- Dates active: 1980s–1995
- Country: Honduras
- Ideology: Anti-imperialism Left-wing terrorism
- Political position: Far-left

= Morazanist Patriotic Front =

Honduran militia

Morazanist Patriotic Front (FPM, Spanish: Frente Patriótico Morazanista) was a paramilitary group operating in Honduras. It is considered a radical, leftist terrorist group by United States. Its aim was to limit United States involvement in Honduras economic and political affairs. The Nicaraguan government is believed to have had ties to the FPM.

== History ==
The group first appeared in the late 1980s.

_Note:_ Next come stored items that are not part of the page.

-- ==== Sys2Proof/Machine/Packets.lean ====
section
/-! DEFINITION. Packets (R106) and how this package sends them: routing (R112) and multicast copies (R119). -/

namespace Sys2Proof.Machine

/-- Header fields of a packet (R106). -/
def pkKind (p : Packet) : Nat := bitsOf p.hdr.toNat 0 5
def pkBreakdown (p : Packet) : Bool := p.hdr.getLsbD 5
def pkRelayed (p : Packet) : Bool := p.hdr.getLsbD 6
def pkSrc (p : Packet) : Nat := bitsOf p.hdr.toNat 8 4
def pkDst (p : Packet) : Nat := bitsOf p.hdr.toNat 12 4
def pkRelay (p : Packet) : Nat := bitsOf p.hdr.toNat 16 4
def pkHops (p : Packet) : Nat := bitsOf p.hdr.toNat 20 4
def pkMeta (p : Packet) : Nat := bitsOf p.hdr.toNat 24 8
def pkLen (p : Packet) : Nat := bitsOf p.hdr.toNat 32 32
def pkAddr (p : Packet) : Nat := bitsOf p.hdr.toNat 64 64
def pkGroup (p : Packet) : Nat := bitsOf p.hdr.toNat 128 16
def pkTag (p : Packet) : Nat := bitsOf p.hdr.toNat 192 64

/-- A header with the reserved bits zero. -/
def mkHdr (kind src dst hops info len addr group tag : Nat) : BitVec 256 :=
  BitVec.ofNat 256 (kind + 2 ^ 8 * src + 2 ^ 12 * dst + 2 ^ 20 * hops + 2 ^ 24 * info + 2 ^ 32 * len + 2 ^ 64 * addr +
    2 ^ 128 * group + 2 ^ 192 * tag)

/-- The header is one a router accepts: kind at most 9 and the reserved bits zero (R106). -/
def pkOk (p : Packet) : Bool :=
  decide (pkKind p < 10) && !p.hdr.getLsbD 7 && bitsOf p.hdr.toNat 144 48 = 0 && decide (p.payload.length ≤ 256)

/-- The package answers: it is a member whose FXLIVE bit is set (R122). -/
def pkgLive (s : State) (p : Nat) : Bool := s.fab.live.getLsbD p

/-- Ports that lead to a package and are up, ascending (R112, R124). -/
def portsTo (s : State) (p : Nat) : List Nat :=
  (List.range 18).filter (fun q => s.fab.up.getLsbD q && s.fab.reach.at? q = some p)

/-- The number of the router's next choice, by which queue lengths are drawn. -/
def useNo (s : State) : Nat := s.tick + 2 ^ 40 * s.fab.sent.length

/-- Relays of detours whose two links are both up (R112). -/
def detours (s : State) (dst : Nat) : List Nat :=
  (List.range 16).filter (fun r => r != s.fab.index && r != dst && pkgLive s r && portsTo s r != [] && !Config.farDown (useNo s) r dst)

/-- Flits in the output queue of a port (R112). -/
def portQueue (s : State) (q : Nat) : Nat := Config.queueFlits (useNo s) q

/-- The port with the fewest flits, the first among equals; a lone port needs no comparison. -/
def shortest (s : State) : List Nat → Option Nat
  | [] => none
  | [q] => some q
  | q :: t => match shortest s t with
    | some r => if portQueue s r < portQueue s q then some r else some q
    | none => some q

/-- The port that the source router takes for a destination (R112): the shortest direct queue, unless it holds more than 24 flits and a
detour's is shorter; none while nothing can be used. -/
def route (s : State) (dst : Nat) : Option Nat :=
  let far := (detours s dst).filterMap (fun r => shortest s (portsTo s r))
  match shortest s (portsTo s dst) with
  | none => shortest s far
  | some q => if far = [] || portQueue s q ≤ 24 then some q else shortest s (q :: far)

/-- Sends a unicast packet, or lets it wait at the source (R112). -/
def sendPacket (s : State) (p : Packet) : State :=
  match route s (pkDst p) with
  | some q => { s with fab := { s.fab with sent := (q, p) :: s.fab.sent } }
  | none => { s with fab := { s.fab with stalled := s.fab.stalled ++ [p] } }

/-- The payload of kinds 1, 6 and 7: the line's byte mask, then the bytes from the lowest to the highest masked one (R106). -/
def maskPayload (m : BitVec 128) (d : BitVec 1024) : List Byte :=
  let on := (List.range 128).filter (fun i => m.getLsbD i)
  let lo := on.headD 0
  let hi := on.getLastD 0
  leBytes 16 m.toNat ++ (if on = [] then [] else (List.range (hi + 1 - lo)).map (fun i => d.extractLsb' (8 * (lo + i)) 8))

/-- Bytes carried after the mask (R106). -/
def maskCount (m : BitVec 128) : Nat :=
  let on := (List.range 128).filter (fun i => m.getLsbD i)
  if on = [] then 0 else on.getLastD 0 + 1 - on.headD 0

/-- Writes the masked bytes of a received payload to memory at a line (R106). -/
def writePayload (s : State) (addr : Nat) (payload : List Byte) : State × List Nat :=
  let m := BitVec.ofNat 128 (leNat (payload.take 16))
  let body := payload.drop 16
  let on := (List.range 128).filter (fun i => m.getLsbD i)
  let lo := on.headD 0
  let base := addr / 128 * 128
  (on.foldl (fun (s : State) i => { s with mem := Mem.setByte s.mem (base + i) (body.getD (i - lo) 0) }) s,
   maskSectors (base / 128) m)

/-- Writes the masked bytes of a packet at their line's home slice (R57, R106). -/
def writeHome (s : State) (p : Packet) (h : Hint) : State × List Nat :=
  let w := writePayload s (pkAddr p) p.payload
  let on := BitVec.ofNat 128 (leNat (p.payload.take 16))
  (l2Access w.1 (pkAddr p / 128) h on on, w.2)

/-- The entry of a multicast group (R118). -/
def groupEntry (s : State) (g : Nat) : Word := s.fab.groups.atD g 0

/-- The packages one multicast copy goes to from this router: pairs of port and neighbour (R118, R119). A port that is linked
but down sends its copy as a unicast to its neighbour; a port without a link sends nothing and the event is logged. -/
def egress (e : Word) : List Nat := (List.range 18).filter (fun q => e.getLsbD q)

/-- Acknowledgements awaited, as a count of 16 bits for each package: one more, one answered, and those of a package let go. -/
def ackAdd (n p : Nat) : Nat := n + 2 ^ (16 * p)
def ackTake (n p : Nat) : Nat := if bitsOf n (16 * p) 16 = 0 then n else n - 2 ^ (16 * p)
def ackDrop (n p : Nat) : Nat := n - bitsOf n (16 * p) 16 * 2 ^ (16 * p)

/-- Neighbours of a group's egress ports that are lost (R122). -/
def lostEgress (s : State) (g : Nat) : List Nat :=
  let e := groupEntry s g
  if e.getLsbD 19 then
    ((egress e).filter (fun q => s.fab.linked.getLsbD q)).map (fun q => s.fab.reach.atD q 0) |>.filter (fun d => !pkgLive s d)
  else []

/-- Acts on a multicast packet at this router (R119): the entry is latched, LOC writes here, and a copy goes to each egress
port, with the tag given; the hint is that under which the line is recorded here. Answers the acknowledgements that the copies owe; a
copy to a lost package owes none (R122). -/
def multicastHere (s : State) (p : Packet) (tag : Nat) (h : Hint) : State × Nat :=
  let e := groupEntry s (pkGroup p)
  if !e.getLsbD 19 then (logEvent s 11 0 (pkGroup p), 0)
  else
    let s1 :=
      if e.getLsbD 18 then
        let w := writeHome s p h
        publishPkg w.1 (signature w.2)
      else s
    let ports := egress e
    if 3 ≤ pkHops p then (logEvent s1 11 0 (pkGroup p), 0)
    else
      ports.foldl (fun (r : State × Nat) q =>
        if !s.fab.linked.getLsbD q then (logEvent r.1 11 q (pkGroup p), r.2)
        else
          let d := s.fab.reach.atD q 0
          let hdr := mkHdr (pkKind p) s.fab.index d (pkHops p + 1) (pkMeta p) (pkLen p) (pkAddr p) (pkGroup p) tag
          let c : Packet := { p with hdr := hdr }
          if !pkgLive s d then r
          else if s.fab.up.getLsbD q then ({ r.1 with fab := { r.1.fab with sent := (q, c) :: r.1.fab.sent } }, ackAdd r.2 d)
          else (sendPacket r.1 c, ackAdd r.2 d)) (s1, 0)

/-- A packet is a reply or an acknowledgement, which has a reserved buffer of its own (R116). -/
def isReply (p : Packet) : Bool := pkKind p = 4 || pkKind p = 5

/-- The reserved buffer of an input for a packet of its class is free (R116). -/
def bufferFree (s : State) (i : Nat) (p : Packet) : Bool := !s.fab.breakdown.any (fun b => b.1 = i && isReply b.2 == isReply p)

/-- Sends a reply or acknowledgement to a package (R94, R107). That of a drained packet takes the reserved buffer of the source's own input,
18, while no link can take it and the buffer is free (R116). -/
def sendReply (s : State) (drained : Bool) (kind dst tag addr : Nat) (payload : List Byte) : State :=
  let p : Packet := { hdr := mkHdr kind s.fab.index dst 0 0 payload.length addr 0 tag, payload := payload }
  if drained && (route s dst).isNone && bufferFree s 18 p then
    { s with fab := { s.fab with breakdown := s.fab.breakdown ++ [(18, { p with hdr := p.hdr ||| 32 })] } }
  else sendPacket s p

/-- Sends the reply to a packet. -/
def sendReplyTo (s : State) (p : Packet) (kind tag addr : Nat) (payload : List Byte) : State :=
  sendReply s (pkBreakdown p) kind (pkSrc p) tag addr payload

/-! ## Requests under way (R108) -/

/-- The place of the group identifier in a load, store or atomic says that the page is a memory-side one (R28, log 54). -/
def sideMark (ms : Bool) : Nat := if ms then 1 else 0

def Owner.core : Owner → Nat
  | .warp c _ => c
  | .stream c _ => c
  | .control c => c
  | .saved _ _ c _ => c
  | .savedStream _ c _ => c

/-- The peer line an access names (R93). -/
def peerLine (a : LaneAcc) : Option (Nat × Nat) :=
  match a.place with | .peer q pa => some (q, pa / 128) | _ => none

/-- Acknowledgements awaited, as counts of 16 bits per package. -/
def ackSum (n : Nat) : Nat := (List.range 16).foldl (fun t i => t + bitsOf n (16 * i) 16) 0

/-- Requests to peer packages for which a core awaits an answer: those of its operations, one for each line, the copies of its multicast
stores, its copy channels' chunks, the lines of its tile fetches and write-backs, and those of its instruction fetches (R108). -/
def peerRequests (s : State) (c : Nat) : Nat :=
  let mine := s.ops.filterV (fun _ p => p.owner.core = c)
  let lines := mine.flatMap (fun (e : Nat × MemOp) =>
    (e.2.lanes.filter (fun b => b.sent && (peerLine b).isSome)).map (fun b => (e.1, peerLine b)))
  let copies := (mine.filterV (fun _ p => p.body == .multicast)).flatMap (fun (e : Nat × MemOp) => e.2.lanes.filter LaneAcc.sent)
  let x := s.core c
  lines.eraseDups.length + copies.foldl (fun n a => n + ackSum a.data.toNat) 0 +
    x.engine.pending.foldl (fun n m => n + ackSum m.acks) 0 +
    x.chans.foldl (fun n (e : Nat × Chan) => n + (match e.2.cmd with
      | some y => match y.flight with | some 0 => 1 | some m => ackSum m | none => 0
      | none => 0)) 0 +
    x.engine.asked.length + x.fetches.length

end Sys2Proof.Machine
end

The group claimed the responsibility for - the bombing of Peace Corps office in December 1988, bombing of a bus near Comayagua on 19 February 1989, attack on US convoy in April 1989, La Ceiba grenade attack in July 1989. attack on a bus in March 1990.

In May 1991, even after top leaders of the Cinchoneros ended armed struggle, the group vowed to continue armed struggle.

On 2 December 1991, in San Pedro SuIa, Cerveceria Hondurena brewery which was owned by the U.S. firm Castle and Cooke was attacked using a RPG-7. Damage were estimated to be at $1 million. FPM claimed responsibility.

On 5 April 1995, FPM claimed responsibility for a leaflet propaganda bomb in Tegucigalpa. This was FPM's last attack. The group is not longer considered active.